--- START ---
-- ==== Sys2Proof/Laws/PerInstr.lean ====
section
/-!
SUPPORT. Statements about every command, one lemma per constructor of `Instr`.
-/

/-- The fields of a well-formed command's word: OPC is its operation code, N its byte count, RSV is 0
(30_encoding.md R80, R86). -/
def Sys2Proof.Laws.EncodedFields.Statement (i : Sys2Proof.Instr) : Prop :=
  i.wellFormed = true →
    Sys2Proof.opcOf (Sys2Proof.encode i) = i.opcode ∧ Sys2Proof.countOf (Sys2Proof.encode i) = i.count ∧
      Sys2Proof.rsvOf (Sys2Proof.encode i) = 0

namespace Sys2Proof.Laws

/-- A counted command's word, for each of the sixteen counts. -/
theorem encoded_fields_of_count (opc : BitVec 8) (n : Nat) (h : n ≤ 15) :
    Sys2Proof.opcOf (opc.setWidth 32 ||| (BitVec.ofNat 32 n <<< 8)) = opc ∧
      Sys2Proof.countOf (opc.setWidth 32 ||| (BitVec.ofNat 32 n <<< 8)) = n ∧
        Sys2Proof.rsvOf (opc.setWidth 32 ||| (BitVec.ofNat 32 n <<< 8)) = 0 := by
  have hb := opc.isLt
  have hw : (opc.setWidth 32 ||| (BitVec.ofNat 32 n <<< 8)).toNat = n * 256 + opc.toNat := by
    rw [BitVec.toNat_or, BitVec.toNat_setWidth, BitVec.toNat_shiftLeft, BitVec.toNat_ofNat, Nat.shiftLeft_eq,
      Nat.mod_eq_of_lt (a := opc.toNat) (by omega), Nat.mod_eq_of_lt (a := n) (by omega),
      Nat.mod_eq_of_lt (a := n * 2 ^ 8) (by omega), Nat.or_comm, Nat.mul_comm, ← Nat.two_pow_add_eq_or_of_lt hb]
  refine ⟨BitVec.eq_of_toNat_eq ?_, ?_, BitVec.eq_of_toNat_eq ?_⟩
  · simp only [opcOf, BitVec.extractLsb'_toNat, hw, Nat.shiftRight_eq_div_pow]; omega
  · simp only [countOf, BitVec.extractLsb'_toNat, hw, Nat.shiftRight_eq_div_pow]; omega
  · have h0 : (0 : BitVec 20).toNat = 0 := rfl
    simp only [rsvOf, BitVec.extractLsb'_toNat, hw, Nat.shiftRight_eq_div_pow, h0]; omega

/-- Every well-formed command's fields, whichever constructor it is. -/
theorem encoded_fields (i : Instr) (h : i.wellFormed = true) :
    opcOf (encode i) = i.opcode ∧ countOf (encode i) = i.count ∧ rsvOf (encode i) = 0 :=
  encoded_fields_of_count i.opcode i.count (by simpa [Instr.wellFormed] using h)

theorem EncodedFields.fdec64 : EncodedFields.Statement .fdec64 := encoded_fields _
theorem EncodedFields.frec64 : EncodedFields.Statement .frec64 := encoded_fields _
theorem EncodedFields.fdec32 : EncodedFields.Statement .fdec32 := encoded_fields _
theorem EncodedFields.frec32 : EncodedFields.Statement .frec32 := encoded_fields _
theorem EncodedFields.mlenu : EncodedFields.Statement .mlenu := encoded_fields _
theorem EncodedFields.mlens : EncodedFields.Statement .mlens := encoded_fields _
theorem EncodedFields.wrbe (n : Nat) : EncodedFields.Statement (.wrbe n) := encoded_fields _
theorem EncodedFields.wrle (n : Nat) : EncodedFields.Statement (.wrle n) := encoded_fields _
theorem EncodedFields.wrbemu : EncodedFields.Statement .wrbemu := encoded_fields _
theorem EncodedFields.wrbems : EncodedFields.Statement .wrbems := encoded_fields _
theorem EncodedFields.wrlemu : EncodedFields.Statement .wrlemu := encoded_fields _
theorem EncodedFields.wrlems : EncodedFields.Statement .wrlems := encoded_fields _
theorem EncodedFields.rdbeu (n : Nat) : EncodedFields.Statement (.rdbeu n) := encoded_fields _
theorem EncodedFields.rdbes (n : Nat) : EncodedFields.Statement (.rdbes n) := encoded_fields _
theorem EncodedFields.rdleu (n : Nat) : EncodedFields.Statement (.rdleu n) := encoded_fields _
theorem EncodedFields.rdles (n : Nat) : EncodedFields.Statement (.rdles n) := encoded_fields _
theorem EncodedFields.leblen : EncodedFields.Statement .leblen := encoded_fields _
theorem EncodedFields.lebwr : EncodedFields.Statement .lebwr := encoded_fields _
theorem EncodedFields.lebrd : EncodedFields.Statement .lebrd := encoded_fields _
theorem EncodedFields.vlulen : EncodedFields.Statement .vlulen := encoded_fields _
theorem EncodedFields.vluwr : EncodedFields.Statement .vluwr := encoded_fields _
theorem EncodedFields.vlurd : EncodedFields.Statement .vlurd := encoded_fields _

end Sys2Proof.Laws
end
--- END ---
--- START ---
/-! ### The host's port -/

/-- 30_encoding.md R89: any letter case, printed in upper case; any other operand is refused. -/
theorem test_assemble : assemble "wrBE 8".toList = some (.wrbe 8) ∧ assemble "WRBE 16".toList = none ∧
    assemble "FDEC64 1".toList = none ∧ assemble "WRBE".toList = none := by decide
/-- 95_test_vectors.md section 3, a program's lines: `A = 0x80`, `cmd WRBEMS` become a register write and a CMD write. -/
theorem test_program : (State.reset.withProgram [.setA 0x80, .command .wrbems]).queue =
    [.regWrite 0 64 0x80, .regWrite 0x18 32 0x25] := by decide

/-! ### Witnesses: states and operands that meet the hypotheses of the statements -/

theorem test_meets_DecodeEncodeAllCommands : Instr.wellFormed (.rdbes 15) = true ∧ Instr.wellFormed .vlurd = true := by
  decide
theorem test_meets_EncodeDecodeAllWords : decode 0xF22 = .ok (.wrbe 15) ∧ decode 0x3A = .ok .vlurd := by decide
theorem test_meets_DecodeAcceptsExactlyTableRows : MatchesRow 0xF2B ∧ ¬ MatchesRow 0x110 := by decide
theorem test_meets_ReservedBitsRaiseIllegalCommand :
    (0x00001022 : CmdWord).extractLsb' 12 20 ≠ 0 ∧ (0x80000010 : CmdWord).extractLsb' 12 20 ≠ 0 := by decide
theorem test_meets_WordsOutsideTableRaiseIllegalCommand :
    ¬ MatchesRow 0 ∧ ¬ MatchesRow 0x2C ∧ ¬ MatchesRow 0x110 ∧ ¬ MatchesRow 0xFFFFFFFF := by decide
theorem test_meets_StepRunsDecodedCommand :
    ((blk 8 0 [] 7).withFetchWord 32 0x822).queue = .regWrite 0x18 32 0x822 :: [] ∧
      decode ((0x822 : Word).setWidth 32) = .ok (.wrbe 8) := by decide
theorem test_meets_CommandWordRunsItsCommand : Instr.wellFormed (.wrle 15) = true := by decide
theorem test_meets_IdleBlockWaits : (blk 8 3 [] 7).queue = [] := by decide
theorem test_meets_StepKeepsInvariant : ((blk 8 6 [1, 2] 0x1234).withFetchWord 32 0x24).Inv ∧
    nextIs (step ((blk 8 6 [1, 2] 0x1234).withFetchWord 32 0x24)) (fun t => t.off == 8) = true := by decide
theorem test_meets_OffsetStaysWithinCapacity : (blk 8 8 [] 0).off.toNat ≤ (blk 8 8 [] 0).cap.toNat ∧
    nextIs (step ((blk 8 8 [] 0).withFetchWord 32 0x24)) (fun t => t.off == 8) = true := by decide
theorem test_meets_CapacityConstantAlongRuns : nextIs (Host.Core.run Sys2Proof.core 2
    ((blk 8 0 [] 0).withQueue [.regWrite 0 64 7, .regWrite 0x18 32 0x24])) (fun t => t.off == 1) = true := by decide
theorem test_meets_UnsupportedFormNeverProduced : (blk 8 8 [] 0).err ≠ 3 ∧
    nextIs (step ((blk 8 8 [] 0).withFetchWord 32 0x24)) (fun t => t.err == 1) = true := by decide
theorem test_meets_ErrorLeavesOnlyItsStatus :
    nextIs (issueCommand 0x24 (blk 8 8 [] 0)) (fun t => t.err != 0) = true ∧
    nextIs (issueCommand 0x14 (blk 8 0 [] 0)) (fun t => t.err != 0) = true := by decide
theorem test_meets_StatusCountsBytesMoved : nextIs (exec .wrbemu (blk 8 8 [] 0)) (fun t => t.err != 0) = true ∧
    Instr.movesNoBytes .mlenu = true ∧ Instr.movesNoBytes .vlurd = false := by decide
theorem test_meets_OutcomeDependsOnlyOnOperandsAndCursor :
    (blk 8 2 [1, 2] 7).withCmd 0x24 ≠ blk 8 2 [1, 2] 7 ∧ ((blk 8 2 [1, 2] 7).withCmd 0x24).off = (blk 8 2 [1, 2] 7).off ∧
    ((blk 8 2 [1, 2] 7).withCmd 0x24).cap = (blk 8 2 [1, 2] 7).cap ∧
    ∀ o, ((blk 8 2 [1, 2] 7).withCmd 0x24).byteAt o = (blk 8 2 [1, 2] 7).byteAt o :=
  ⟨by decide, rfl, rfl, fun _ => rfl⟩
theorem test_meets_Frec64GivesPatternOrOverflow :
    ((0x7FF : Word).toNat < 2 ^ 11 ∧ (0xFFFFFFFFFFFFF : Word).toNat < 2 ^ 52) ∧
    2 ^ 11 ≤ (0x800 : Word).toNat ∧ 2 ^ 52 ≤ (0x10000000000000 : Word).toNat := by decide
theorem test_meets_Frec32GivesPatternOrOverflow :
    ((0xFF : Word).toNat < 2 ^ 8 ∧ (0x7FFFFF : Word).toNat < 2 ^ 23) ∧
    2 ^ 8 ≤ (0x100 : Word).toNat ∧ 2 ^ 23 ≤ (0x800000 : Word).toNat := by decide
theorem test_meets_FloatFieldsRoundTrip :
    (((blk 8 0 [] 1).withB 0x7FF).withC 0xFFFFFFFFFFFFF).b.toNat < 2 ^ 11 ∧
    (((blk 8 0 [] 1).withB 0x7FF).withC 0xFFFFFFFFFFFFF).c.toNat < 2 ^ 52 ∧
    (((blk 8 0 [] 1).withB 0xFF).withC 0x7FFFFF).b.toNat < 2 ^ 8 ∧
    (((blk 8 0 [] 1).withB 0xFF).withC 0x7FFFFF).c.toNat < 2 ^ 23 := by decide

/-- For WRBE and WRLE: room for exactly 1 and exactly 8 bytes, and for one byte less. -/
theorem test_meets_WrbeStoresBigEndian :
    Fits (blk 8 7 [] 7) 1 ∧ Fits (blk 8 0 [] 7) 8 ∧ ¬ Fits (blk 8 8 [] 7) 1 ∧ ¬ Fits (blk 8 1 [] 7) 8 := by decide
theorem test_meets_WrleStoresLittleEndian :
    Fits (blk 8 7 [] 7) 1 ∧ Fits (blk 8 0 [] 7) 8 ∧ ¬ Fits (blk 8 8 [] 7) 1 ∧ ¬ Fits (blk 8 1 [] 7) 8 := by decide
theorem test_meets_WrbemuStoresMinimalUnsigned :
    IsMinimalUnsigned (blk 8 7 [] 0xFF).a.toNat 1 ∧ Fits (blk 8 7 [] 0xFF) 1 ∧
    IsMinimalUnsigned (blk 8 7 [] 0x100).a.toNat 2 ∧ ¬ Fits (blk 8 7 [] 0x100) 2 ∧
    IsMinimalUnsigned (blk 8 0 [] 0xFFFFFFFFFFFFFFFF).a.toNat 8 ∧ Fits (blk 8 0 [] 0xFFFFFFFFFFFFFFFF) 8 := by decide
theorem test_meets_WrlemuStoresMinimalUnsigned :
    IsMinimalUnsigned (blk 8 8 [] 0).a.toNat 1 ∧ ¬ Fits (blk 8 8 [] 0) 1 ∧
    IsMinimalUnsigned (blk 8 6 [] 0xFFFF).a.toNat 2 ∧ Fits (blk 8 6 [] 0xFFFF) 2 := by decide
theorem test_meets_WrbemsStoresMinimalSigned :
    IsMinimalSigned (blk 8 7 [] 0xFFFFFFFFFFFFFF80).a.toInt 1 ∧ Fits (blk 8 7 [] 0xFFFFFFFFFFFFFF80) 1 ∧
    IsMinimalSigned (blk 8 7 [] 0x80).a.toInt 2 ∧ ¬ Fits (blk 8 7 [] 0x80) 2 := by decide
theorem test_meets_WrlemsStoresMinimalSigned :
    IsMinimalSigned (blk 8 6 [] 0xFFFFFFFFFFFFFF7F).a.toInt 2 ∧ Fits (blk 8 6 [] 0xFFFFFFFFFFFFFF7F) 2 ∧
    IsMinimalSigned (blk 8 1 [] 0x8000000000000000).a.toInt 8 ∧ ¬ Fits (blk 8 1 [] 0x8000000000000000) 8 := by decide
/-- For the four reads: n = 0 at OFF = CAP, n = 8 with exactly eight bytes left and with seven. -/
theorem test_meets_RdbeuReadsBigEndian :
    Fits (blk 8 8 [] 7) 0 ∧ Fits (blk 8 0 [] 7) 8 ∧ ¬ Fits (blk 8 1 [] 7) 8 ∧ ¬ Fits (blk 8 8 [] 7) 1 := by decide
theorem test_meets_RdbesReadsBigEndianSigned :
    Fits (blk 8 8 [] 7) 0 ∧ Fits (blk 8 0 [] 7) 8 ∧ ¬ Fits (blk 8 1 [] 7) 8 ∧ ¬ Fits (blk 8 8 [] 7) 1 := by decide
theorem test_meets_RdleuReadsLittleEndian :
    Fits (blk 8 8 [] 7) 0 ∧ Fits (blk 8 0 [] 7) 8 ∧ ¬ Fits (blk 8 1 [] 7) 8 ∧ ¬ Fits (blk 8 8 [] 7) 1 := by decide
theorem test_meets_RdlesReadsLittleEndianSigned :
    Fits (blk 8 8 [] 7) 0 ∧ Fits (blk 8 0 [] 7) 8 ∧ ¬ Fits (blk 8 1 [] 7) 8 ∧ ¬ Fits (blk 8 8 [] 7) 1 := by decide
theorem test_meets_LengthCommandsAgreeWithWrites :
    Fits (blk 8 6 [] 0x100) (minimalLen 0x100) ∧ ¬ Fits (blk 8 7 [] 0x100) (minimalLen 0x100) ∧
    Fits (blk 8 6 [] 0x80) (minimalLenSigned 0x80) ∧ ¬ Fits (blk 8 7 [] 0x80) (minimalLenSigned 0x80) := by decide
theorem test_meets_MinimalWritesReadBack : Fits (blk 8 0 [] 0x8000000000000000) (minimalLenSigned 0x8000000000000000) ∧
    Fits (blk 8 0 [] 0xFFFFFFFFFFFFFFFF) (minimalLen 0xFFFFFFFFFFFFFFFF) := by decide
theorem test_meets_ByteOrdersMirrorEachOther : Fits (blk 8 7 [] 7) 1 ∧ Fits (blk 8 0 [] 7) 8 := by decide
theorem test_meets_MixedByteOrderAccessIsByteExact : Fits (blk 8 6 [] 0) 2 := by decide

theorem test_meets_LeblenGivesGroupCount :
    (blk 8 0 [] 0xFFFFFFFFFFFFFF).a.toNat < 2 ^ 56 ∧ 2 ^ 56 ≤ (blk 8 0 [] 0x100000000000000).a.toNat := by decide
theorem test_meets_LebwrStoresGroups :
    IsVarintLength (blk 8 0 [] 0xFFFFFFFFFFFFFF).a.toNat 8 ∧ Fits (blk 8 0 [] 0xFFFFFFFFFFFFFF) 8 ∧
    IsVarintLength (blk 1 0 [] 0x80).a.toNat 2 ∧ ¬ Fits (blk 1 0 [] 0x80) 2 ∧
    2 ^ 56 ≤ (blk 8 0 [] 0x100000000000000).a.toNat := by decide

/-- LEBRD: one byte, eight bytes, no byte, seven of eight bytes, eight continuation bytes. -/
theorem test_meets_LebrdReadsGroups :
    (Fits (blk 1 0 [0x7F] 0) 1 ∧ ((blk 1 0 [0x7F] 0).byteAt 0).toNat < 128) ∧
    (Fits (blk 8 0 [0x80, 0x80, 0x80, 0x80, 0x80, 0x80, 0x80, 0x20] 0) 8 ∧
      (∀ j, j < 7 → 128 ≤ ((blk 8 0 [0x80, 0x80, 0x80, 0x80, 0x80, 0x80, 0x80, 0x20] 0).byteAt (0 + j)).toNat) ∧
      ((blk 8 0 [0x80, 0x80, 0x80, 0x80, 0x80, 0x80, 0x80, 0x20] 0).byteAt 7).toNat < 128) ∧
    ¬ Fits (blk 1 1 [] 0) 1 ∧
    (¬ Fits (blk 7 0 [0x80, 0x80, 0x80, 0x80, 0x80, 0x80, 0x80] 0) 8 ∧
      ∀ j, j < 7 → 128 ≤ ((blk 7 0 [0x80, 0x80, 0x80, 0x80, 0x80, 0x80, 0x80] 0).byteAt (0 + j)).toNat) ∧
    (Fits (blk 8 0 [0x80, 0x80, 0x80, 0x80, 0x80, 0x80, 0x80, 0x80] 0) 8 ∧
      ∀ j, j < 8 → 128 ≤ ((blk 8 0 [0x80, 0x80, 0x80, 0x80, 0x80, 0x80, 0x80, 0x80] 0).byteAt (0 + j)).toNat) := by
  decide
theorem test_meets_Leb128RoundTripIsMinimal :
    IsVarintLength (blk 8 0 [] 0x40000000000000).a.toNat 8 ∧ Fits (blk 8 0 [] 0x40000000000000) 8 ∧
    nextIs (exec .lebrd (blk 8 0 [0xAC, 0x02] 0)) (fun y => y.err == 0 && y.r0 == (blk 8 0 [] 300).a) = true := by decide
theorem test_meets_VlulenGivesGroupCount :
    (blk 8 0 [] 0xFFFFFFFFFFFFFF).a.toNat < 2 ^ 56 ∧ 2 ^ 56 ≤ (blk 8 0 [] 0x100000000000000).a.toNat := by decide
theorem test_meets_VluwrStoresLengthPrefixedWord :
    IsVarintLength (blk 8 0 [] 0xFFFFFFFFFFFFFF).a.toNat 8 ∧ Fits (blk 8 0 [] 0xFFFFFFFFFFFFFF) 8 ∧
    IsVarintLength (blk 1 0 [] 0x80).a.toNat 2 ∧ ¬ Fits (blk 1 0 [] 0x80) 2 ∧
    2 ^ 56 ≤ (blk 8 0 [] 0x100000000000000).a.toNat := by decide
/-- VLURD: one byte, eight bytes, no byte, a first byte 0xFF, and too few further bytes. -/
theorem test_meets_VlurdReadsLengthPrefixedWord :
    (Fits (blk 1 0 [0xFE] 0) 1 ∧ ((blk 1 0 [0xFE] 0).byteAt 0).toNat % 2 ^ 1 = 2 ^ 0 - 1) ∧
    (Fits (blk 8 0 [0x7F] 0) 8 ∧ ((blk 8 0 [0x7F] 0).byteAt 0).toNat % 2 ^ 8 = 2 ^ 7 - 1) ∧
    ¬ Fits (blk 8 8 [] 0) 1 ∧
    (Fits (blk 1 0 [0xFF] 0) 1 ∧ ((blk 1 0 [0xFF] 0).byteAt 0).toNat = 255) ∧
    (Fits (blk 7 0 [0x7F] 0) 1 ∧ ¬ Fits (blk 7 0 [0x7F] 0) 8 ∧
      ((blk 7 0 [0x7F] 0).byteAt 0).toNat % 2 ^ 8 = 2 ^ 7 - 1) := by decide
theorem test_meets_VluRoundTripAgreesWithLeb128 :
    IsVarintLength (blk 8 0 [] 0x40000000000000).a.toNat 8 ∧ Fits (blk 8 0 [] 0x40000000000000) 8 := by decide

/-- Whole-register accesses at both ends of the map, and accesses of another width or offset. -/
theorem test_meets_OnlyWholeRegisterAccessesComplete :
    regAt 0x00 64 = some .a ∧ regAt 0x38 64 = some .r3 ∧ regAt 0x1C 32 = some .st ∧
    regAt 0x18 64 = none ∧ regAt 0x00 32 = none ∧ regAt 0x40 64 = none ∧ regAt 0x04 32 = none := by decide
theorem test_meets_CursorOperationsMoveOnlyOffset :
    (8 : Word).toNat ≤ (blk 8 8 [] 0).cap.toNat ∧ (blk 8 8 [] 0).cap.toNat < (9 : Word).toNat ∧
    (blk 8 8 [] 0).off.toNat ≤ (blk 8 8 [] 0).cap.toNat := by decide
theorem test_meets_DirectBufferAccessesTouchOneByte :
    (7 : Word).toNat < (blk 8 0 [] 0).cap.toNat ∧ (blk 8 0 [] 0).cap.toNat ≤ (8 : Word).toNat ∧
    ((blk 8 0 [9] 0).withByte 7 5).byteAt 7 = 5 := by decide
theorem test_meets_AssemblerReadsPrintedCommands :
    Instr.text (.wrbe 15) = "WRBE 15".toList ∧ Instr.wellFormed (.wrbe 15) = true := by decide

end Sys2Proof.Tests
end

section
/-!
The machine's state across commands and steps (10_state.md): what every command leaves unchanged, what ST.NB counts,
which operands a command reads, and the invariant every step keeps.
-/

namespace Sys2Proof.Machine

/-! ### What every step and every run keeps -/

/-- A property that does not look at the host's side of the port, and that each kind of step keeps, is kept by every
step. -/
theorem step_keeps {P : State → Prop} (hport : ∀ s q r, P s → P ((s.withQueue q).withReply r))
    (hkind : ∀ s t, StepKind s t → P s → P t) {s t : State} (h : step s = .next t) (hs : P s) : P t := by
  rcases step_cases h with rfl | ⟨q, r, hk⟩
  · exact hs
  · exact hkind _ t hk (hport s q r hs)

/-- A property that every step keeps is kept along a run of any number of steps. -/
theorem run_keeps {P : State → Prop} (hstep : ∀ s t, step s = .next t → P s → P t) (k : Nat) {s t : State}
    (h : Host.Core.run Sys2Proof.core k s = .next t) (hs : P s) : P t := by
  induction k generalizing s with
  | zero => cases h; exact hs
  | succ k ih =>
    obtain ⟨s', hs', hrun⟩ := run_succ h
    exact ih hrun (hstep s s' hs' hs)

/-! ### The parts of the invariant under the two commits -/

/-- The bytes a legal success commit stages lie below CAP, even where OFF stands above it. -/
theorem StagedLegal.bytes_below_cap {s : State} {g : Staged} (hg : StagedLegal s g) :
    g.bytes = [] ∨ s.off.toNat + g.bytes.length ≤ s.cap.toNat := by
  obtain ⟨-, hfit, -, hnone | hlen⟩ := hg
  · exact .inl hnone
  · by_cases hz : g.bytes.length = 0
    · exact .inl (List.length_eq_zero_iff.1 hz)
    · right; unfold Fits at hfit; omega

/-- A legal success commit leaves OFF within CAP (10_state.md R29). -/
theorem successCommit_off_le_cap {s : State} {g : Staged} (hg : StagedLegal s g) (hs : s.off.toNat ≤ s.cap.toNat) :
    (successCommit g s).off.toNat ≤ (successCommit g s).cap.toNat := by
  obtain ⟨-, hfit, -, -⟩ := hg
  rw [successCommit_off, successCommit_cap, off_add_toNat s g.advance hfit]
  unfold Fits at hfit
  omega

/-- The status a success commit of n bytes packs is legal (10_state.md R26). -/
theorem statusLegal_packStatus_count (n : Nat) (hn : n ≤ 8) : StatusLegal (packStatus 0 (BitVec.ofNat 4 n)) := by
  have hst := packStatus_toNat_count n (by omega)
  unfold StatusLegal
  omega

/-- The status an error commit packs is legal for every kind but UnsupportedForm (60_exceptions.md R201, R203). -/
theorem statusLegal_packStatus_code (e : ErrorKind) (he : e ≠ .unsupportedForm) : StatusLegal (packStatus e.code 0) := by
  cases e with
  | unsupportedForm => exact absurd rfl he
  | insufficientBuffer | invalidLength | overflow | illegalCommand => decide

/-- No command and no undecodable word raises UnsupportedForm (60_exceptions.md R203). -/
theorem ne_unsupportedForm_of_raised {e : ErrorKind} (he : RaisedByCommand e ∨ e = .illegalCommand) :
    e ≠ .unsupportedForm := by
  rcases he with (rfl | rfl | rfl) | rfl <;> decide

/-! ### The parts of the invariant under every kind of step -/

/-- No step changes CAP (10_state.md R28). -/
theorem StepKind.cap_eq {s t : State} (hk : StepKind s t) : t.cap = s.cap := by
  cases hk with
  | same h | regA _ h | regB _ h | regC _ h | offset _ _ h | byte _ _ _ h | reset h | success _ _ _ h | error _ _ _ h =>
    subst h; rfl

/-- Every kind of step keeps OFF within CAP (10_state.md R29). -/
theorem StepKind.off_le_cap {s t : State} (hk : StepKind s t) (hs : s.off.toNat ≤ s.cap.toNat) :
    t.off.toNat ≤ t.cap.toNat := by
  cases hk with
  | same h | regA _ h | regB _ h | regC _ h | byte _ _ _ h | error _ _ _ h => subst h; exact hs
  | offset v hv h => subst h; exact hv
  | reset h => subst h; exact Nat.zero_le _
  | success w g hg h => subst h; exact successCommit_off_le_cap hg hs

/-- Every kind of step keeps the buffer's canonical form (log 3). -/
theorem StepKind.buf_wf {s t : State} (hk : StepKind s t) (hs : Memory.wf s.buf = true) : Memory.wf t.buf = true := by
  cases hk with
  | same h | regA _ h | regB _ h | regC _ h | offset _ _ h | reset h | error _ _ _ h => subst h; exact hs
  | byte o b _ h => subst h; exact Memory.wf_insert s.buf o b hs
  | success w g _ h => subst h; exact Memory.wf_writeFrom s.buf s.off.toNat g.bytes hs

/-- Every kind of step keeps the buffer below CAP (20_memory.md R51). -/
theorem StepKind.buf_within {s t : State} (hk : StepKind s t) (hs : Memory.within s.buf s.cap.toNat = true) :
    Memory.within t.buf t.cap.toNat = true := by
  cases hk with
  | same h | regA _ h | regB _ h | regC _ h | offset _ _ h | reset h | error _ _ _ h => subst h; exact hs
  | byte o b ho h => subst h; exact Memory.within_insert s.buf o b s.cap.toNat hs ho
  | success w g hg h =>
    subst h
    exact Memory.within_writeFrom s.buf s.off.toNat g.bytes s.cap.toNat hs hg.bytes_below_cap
--- END ---
_Problem description_
Could you set down, word for word, only the lines above from the line with "-- ==== Sys2Proof/Laws/PerInstr.lean" to the line with "Nat.mod_eq_of_lt (a := opc.toNat)", including both?

_Solution to the problem_
-- ==== Sys2Proof/Laws/PerInstr.lean ====
section
/-!
SUPPORT. Statements about every command, one lemma per constructor of `Instr`.
-/

/-- The fields of a well-formed command's word: OPC is its operation code, N its byte count, RSV is 0
(30_encoding.md R80, R86). -/
def Sys2Proof.Laws.EncodedFields.Statement (i : Sys2Proof.Instr) : Prop :=
  i.wellFormed = true →
    Sys2Proof.opcOf (Sys2Proof.encode i) = i.opcode ∧ Sys2Proof.countOf (Sys2Proof.encode i) = i.count ∧
      Sys2Proof.rsvOf (Sys2Proof.encode i) = 0

namespace Sys2Proof.Laws

/-- A counted command's word, for each of the sixteen counts. -/
theorem encoded_fields_of_count (opc : BitVec 8) (n : Nat) (h : n ≤ 15) :
    Sys2Proof.opcOf (opc.setWidth 32 ||| (BitVec.ofNat 32 n <<< 8)) = opc ∧
      Sys2Proof.countOf (opc.setWidth 32 ||| (BitVec.ofNat 32 n <<< 8)) = n ∧
        Sys2Proof.rsvOf (opc.setWidth 32 ||| (BitVec.ofNat 32 n <<< 8)) = 0 := by
  have hb := opc.isLt
  have hw : (opc.setWidth 32 ||| (BitVec.ofNat 32 n <<< 8)).toNat = n * 256 + opc.toNat := by
    rw [BitVec.toNat_or, BitVec.toNat_setWidth, BitVec.toNat_shiftLeft, BitVec.toNat_ofNat, Nat.shiftLeft_eq,
      Nat.mod_eq_of_lt (a := opc.toNat) (by omega), Nat.mod_eq_of_lt (a := n) (by omega),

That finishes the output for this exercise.